Like World of Warcraft, Heroes has been derided for dumbing things down, but the reality is that Heroes makes MOBA more accessible while also preserving what makes the genre fun. The game is the latest example of Blizzard doing what Blizzard does best, and just like what Hearthstone accomplished for the world of TCGs, its efforts are likely to open up the complicated world of MOBA to a much wider audience.

I like to think of Heroes of the Storm as the Smash Bros. of MOBA, and no, I’m not remotely the first person to make the comparison. To some this may seem like a negative connotation, but it’s not. Smash Bros. isn’t nearly as complicated as its more serious and traditional brethren such as Street Fighter or Mortal Kombat, but beneath the game’s deceptively simple veneer lies a game full of depth and nuance that makes for a compelling and competitive experience. Heroes of the Storm is the same in this respect.

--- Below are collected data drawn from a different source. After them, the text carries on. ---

/-- Vector 2.1: second bytes that no page defines, the r = 110 forms among them. -/
theorem test_decode_refuses_second_bytes :
    ∀ v ∈ [0x70#8, 0x71#8, 0x00#8, 0x44#8, 0x46#8, 0x4C#8, 0x55#8, 0x5D#8, 0xA0#8, 0xB0#8, 0xFF#8],
      decode [0xED#8, v] = .unspecified [0xED#8, v] := by decide

/-- The opcode table's own numbering, the first byte leftmost: match ED4D of RETI, C9 of RET, DB00 of IN A,(n). -/
theorem test_table_words :
    decodeTableWord 16 0xED4D = some .reti ∧ decodeTableWord 8 0xC9 = some .ret ∧
    decodeTableWord 16 0xDB00 = some (.inAN 0x00#8) ∧ decodeTableWord 16 0xED70 = none := by decide

/-- A placed word is what the very next step runs, also where reset memory would be refused: RST 18H, DFH. -/
theorem test_place_runs :
    seen (step (State.reset.withFetchWord 8 0xDF)) (fun t => t.pc) = some 0x0018#16 ∧
    seen (step (State.reset.withFetchWord 16 0xD301)) (fun t => t.history) = some [.ioWrite 0x0001#16 0x00#8] := by
  decide

/-- Vector 2.1: DB at FFFFH takes its operand from 0000H, and PC is 0001H afterwards (R17). -/
theorem test_fetch_wraps :
    seen (step { machine 0xFFFF#16 0#16 [(0, 0x34#8), (0xFFFF, 0xDB#8)] with a := 0x12#8, portBytes := [0x56#8] })
      (fun t => (t.pc, t.a, t.history)) = some (0x0001#16, 0x56#8, [.ioRead 0x1234#16 0x56#8]) := by decide

/-! ### Returns and restart -/

/-- S1. -/
theorem test_ret :
    seen (step (machine 0x3535#16 0x2000#16 [(0x2000, 0xB5#8), (0x2001, 0x18#8), (0x3535, 0xC9#8)]))
      (fun t => (t.pc, t.sp)) = some (0x18B5#16, 0x2002#16) := by decide

/-- Vector 2.2 row 1: the stack across the top of memory. -/
theorem test_ret_wraps :
    seen (exec .ret (machine 0x4001#16 0xFFFF#16 [(0x0000, 0x12#8), (0xFFFF, 0x34#8)])) (fun t => (t.pc, t.sp)) =
      some (0x1234#16, 0x0001#16) := by decide

/-- S2: RET M with S set. -/
theorem test_retCc_taken :
    seen (step { machine 0x3534#16 0x2000#16 [(0x2000, 0xB5#8), (0x2001, 0x18#8), (0x3534, 0xF8#8)] with
      f := { Flags.clear with s := true } }) (fun t => (t.pc, t.sp)) = some (0x18B5#16, 0x2002#16) := by decide

/-- Vector 2.3: with F = 00H the conditions NZ, NC, PO, P are met and the other four are not; with Z alone, Z, NC,
PO, P. -/
theorem test_retCc_conditions :
    [Cond.nz, .z, .nc, .c, .po, .pe, .p, .m].map (fun cc => seen (exec (.retCc cc)
      (machine 0x3535#16 0x2000#16 [(0x2000, 0xB5#8), (0x2001, 0x18#8)])) (fun t => t.sp)) =
      [some 0x2002#16, some 0x2000#16, some 0x2002#16, some 0x2000#16, some 0x2002#16, some 0x2000#16, some 0x2002#16,
        some 0x2000#16] ∧
    [Cond.nz, .z, .nc, .c, .po, .pe, .p, .m].map (fun cc => condHolds cc { Flags.clear with z := true }) =
      [false, true, true, false, true, false, true, false] := by decide

/-- Vector 2.4 rows 2 and 3: IFF1 becomes IFF2, with the completion signal. -/
theorem test_reti :
    seen (exec .reti { machine 0x0002#16 0x0FFE#16 [(0x0FFE, 0x45#8), (0x0FFF, 0x1A#8)] with iff2 := true })
      (fun t => (t.pc, t.sp, t.iff1, t.iff2, t.history)) = some (0x1A45#16, 0x1000#16, true, true, [.retiDone]) ∧
    seen (exec .reti { machine 0x0002#16 0x0FFE#16 [] with iff1 := true }) (fun t => (t.iff1, t.iff2)) =
      some (false, false) := by decide
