-- ==== Sys2Proof/Machine/Traverse.lean ====
section
/-! DEFINITION. The course of a deposit from its release to the end of its walks: header and query-record reads, the epoch
rule, node queues, batches, cluster forwarding, box visits, spill and fill (02, 03, 04, 05). -/

namespace Sys2Proof.Machine

open Sys2Proof

/-! ## Deposits that start (R44, R133, R307) -/

/-- Every query of a deposit completes unread with one status (R44, R307); `failed` tells that a final memory failure did it. -/
def State.decideAll (s : State) (dep : Nat) (status : Byte) (failed : Bool := false) : State :=
  s.modDep dep fun d =>
    { d with
      step := .running, hdrRead := true, hdrStatus := some status, hdrOlder := none, nextIdx := d.qcount
      done := d.done ++ ((s.runsFor d).map fun r => (List.range d.qcount).map fun i =>
        doneAs status (BitVec.ofNat 32 i) 0 0 r failed).flatten }

/-- The line of the header or of its sharding run that a deposit reads next (R44, R73). -/
def Dep.hdrNext (d : Dep) : Nat :=
  match d.hdrLines with
  | [] => 0
  | l :: t => fieldAt l 20 4 + t.length

/-- Ask for that line; a window miss ends the queries with MEM_ERROR (R326). -/
def State.askHeader (s : State) (dep : Nat) : State :=
  match s.dep? dep with
  | none => s
  | some d =>
    let a := d.handle.base.toNat + 64 * d.hdrNext
    match s.translate d.part a 64 false with
    | none => s.decideAll dep stMemError
    | some sys => s.issue false d.part sys a [] (.header dep)

/-- Begin step 4 of Table 1.5: ask for the image header. An empty graph slot stands for DELIVER alone (R307). -/
def State.startReading (s : State) (dep : Nat) : State :=
  match s.dep? dep with
  | none => s
  | some d =>
    if ((s.part d.part).graph d.graphId).nodes.isEmpty then s.decideAll dep stBadQuery
    else (s.modDep dep fun d => { d with step := .reading }).askHeader dep

/-- An accepted deposit starts once its stamp has come and the mint does not hold it (R133, R238). -/
def State.depGo (s : State) (dep : Nat) : State :=
  match s.dep? dep with
  | none => s
  | some d => if d.step == .held && d.stampReached && !d.mintHeld then s.startReading dep else s

/-- RELEASE_STAMP_REACHED (R133). -/
def execReleaseStampReached (dep : Nat) (s : State) : Result :=
  match s.dep? dep with
  | none => .next s
  | some d =>
    whenDue s (s.isOpen && d.step == .held && !d.stampReached && decide (d.release.toNat ≤ s.tbu.tb.toNat))
      (settle s ((s.modDep dep fun d => { d with stampReached := true }).depGo dep))

/-- What reading a whole header finds (R44, R47, R75). -/
inductive HdrJudge where
  | miss
  | older (line : Nat)
  | newer (line : Nat) (tag : Word)
  | bad
  | ok (h : ImgHdr)
  deriving DecidableEq, Repr

/-- Read the lines of a run at their image addresses, each under the epoch rule; the first that is not current decides. -/
def State.headerRun (s : State) (part : Nat) (hd : Handle) : List Nat → Except HdrJudge (List (List Byte))
  | [] => .ok []
  | k :: rest =>
    match s.translate part (hd.base.toNat + 64 * k) 64 false with
    | none => .error .miss
    | some a =>
      let l := s.readSys a 64
      match epochAge (lineTag l) hd.epoch with
      | .older => .error (.older k)
      | .newer => .error (.newer k (lineTag l))
      | .current =>
        match s.headerRun part hd rest with
        | .error e => .error e
        | .ok ls => .ok (l :: ls)

/-- Package number of the instance (R21). -/
def State.pkg (s : State) : Nat := s.boot.inst.toNat / 128

def State.judgeImage (s : State) (part : Nat) (hd : Handle) : HdrJudge :=
  match s.headerRun part hd [0] with
  | .error e => e
  | .ok ls =>
    match parseHeader hd.treeId (ls.headD []) with
    | none => .bad
    | some (h, sr, sl) =>
      if sl = 0 then .ok h
      else
        match s.headerRun part hd ((List.range sl).map (sr + ·)) with
        | .error e => e
        | .ok rs => match parseShard s.pkg h sr sl rs with | some h => .ok h | none => .bad

/-- HEALTH EPOCH_MISSING or EPOCH_RETIRED (Table 10.8). -/
def State.epochEvent (s : State) (m part line : Nat) (epoch : Word) (newer : Option Word) : State :=
  s.health (if newer.isSome then 0x11 else 0x10) (unitCluster m) part 1
    (leBytes 4 line ++ leBytes 4 epoch.toNat ++ leBytes 4 (newer.getD 0).toNat)

/-- A slice of the home cluster has a context for each run of the next record, and the dispatcher still pulls (R133, R216). -/
def State.canPlace (s : State) (d : Dep) : Bool :=
  !s.pullStops d.home && (s.liveRuns d).all fun r => (s.freeSlice d.home (s.runPart d.part r) r).isSome

/-- Ask for the next query record of a deposit once there is room for it (R133); a window miss is judged at its read. -/
def State.askRecord (s : State) (dep : Nat) : State :=
  match s.dep? dep with
  | none => s
  | some d =>
    if d.step != .reading || decide (d.qcount ≤ d.nextIdx) || !s.canPlace d ||
      (s.accs.any fun a => a.purpose == .queryRec dep d.nextIdx) then s
    else
      let a := d.qbase.toNat + 64 * d.nextIdx
      match s.translate d.part a 64 false with
      | none => s
      | some sys => s.issue false d.part sys a [] (.queryRec dep d.nextIdx)

/-- A line of the header or its sharding run has been read: the epoch rule first, then the next line, then the checks of R44
and R75 on the whole. An older line is dropped from every cache and waited for (R47). -/
def State.headerLine (s : State) (d : Dep) (sys : Nat) : State :=
  let l := s.readSys sys 64
  let k := d.hdrNext
  match epochAge (lineTag l) d.handle.epoch with
  | .newer => (s.epochEvent d.home d.part k d.handle.epoch (some (lineTag l))).decideAll d.id stEpochRetired
  | .older =>
    let first := match d.hdrOlder with | some (j, f, _) => if j = k then f else s.elapsed | none => s.elapsed
    (s.discardLine (lineOf sys)).modDep d.id fun d => { d with hdrOlder := some (k, first, s.elapsed) }
  | .current =>
    let ls := d.hdrLines ++ [l]
    let s := s.modDep d.id fun d => { d with hdrLines := ls, hdrOlder := none }
    match parseHeader d.handle.treeId (ls.headD []) with
    | none => s.decideAll d.id stBadImage
    | some (h, sr, sl) =>
      let go := fun (h : ImgHdr) => (s.modDep d.id fun d => { d with hdr := some h, hdrRead := true }).askRecord d.id
      if ls.length ≤ sl then s.askHeader d.id
      else if sl = 0 then go h
      else match parseShard s.pkg h sr sl (ls.drop 1) with
        | some h => go h
        | none => s.decideAll d.id stBadImage
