-- ==== Sys2Proof/Machine/Operands.lean ====
section
/-! DEFINITION. Instruction fields, register operands and their legality, threads and groups of a context, the convergence
scheduler, faults that kill a context, and how an instruction issues to the lanes of a group (R186 to R198, R217, R218). -/

namespace Sys2Proof.Machine

open Sys2Proof

/-! ## Instruction fields (Table 7.3) -/

structure Ins where
  cls : Nat
  op : Nat
  pg : Nat
  pn : Bool
  dst : Nat
  sa : Nat
  sb : Nat
  sc : Nat
  imm : Nat
  deriving DecidableEq, Repr

/-- The fields of a 64-bit instruction. -/
def insOf (d : Dword) : Ins :=
  let v := d.toNat
  { cls := bitsAt v 63 60, op := bitsAt v 59 54, pg := bitsAt v 53 51, pn := bitAt v 50, dst := bitsAt v 49 42,
    sa := bitsAt v 41 34, sb := bitsAt v 33 26, sc := bitsAt v 25 18, imm := bitsAt v 17 0 }

/-- The instruction is one of Table 7.4. -/
def Ins.listed (i : Ins) : Bool :=
  match i.cls with
  | 0 => decide (i.op ≤ 0x13)
  | 1 => decide (i.op ≤ 0x0B)
  | 2 => decide (i.op ≤ 9)
  | 3 => decide (i.op ≤ 4)
  | 4 => decide (i.op ≤ 3)
  | 5 => decide (i.op ≤ 4)
  | 6 => decide (i.op ≤ 8)
  | 7 => decide (i.op ≤ 3)
  | _ => false

/-- Collective instructions (R198). -/
def Ins.collective (i : Ins) : Bool :=
  i.cls == 4 || (i.cls == 5 && decide (1 ≤ i.op) && decide (i.op ≤ 3)) || (i.cls == 7 && decide (2 ≤ i.op))

/-- The immediate, sign-extended to 32 bits (R191). -/
def Ins.imm32 (i : Ins) : Word := BitVec.ofInt 32 (signedAt 18 i.imm)

/-- How many registers an operation takes in each field (0: the field is no register), and whether B may be IMM. -/
structure Uses where
  d : Nat := 0
  a : Nat := 0
  b : Nat := 0
  c : Nat := 0
  bImm : Bool := true
  deriving DecidableEq, Repr

/-- A field names registers below NREG (R191). -/
def regOk (nreg r n : Nat) : Bool := n == 0 || (r != 255 && decide (r + n ≤ nreg))

/-- Every register field the operation uses is legal (R191). -/
def Uses.legal (u : Uses) (nreg : Nat) (i : Ins) : Bool :=
  (i.dst == 255 || regOk nreg i.dst u.d) && regOk nreg i.sa u.a && regOk nreg i.sc u.c &&
    (if i.sb = 255 then u.b == 0 || (u.bImm && u.b == 1) else regOk nreg i.sb u.b)

/-! ## Threads -/

def Thread.reg (t : Thread) (r : Nat) : Word := NMap.get 0 t.regs r
/-- Write a register; 0xFF discards (Table 7.3). -/
def Thread.put (t : Thread) (r : Nat) (v : Word) : Thread := if r = 255 then t else { t with regs := NMap.put 0 t.regs r v }
/-- Write a pair into r and r + 1. -/
def Thread.put2 (t : Thread) (r : Nat) (v w : Word) : Thread := if r = 255 then t else (t.put r v).put (r + 1) w
def Thread.a (t : Thread) (i : Ins) : Word := t.reg i.sa
/-- Operand B: a register or the immediate (R191). -/
def Thread.b (t : Thread) (i : Ins) : Word := if i.sb = 255 then i.imm32 else t.reg i.sb
def Thread.c (t : Thread) (i : Ins) : Word := t.reg i.sc
def Thread.pred (t : Thread) (p : Nat) : Bool := t.preds.getLsbD p
def Thread.setPred (t : Thread) (p : Nat) (v : Bool) : Thread :=
  let m := BitVec.ofNat 8 (2 ^ p)
  { t with preds := if v then t.preds ||| m else t.preds &&& ~~~m }
def Thread.step (t : Thread) : Thread := { t with pc := t.pc + 1 }
/-- The guard of R191. -/
def Thread.guard (t : Thread) (i : Ins) : Bool := if i.pn then i.pg == 0 || !t.pred i.pg else t.pred i.pg
def Thread.ready (t : Thread) : Bool := !t.exited && t.wait == .run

Sure, you don’t have to worry about last hitting creeps to earn enough gold to buy items and experience is shared globally with your team, but there’s more to these departures than simply streamlining the game for ‘casuals’. Global experience opens up the hero design space for specialist characters like Abathur to exist. This ugly zerg creature has almost zero offensive capability while on his own, but he can form a symbiotic bond with an ally across the map, shielding and using that hero as a source to launch his own attacks. With at least one person in each lane soaking up experience, other players can freely roam the map making plays for ganks, objectives, and so on, without lagging behind.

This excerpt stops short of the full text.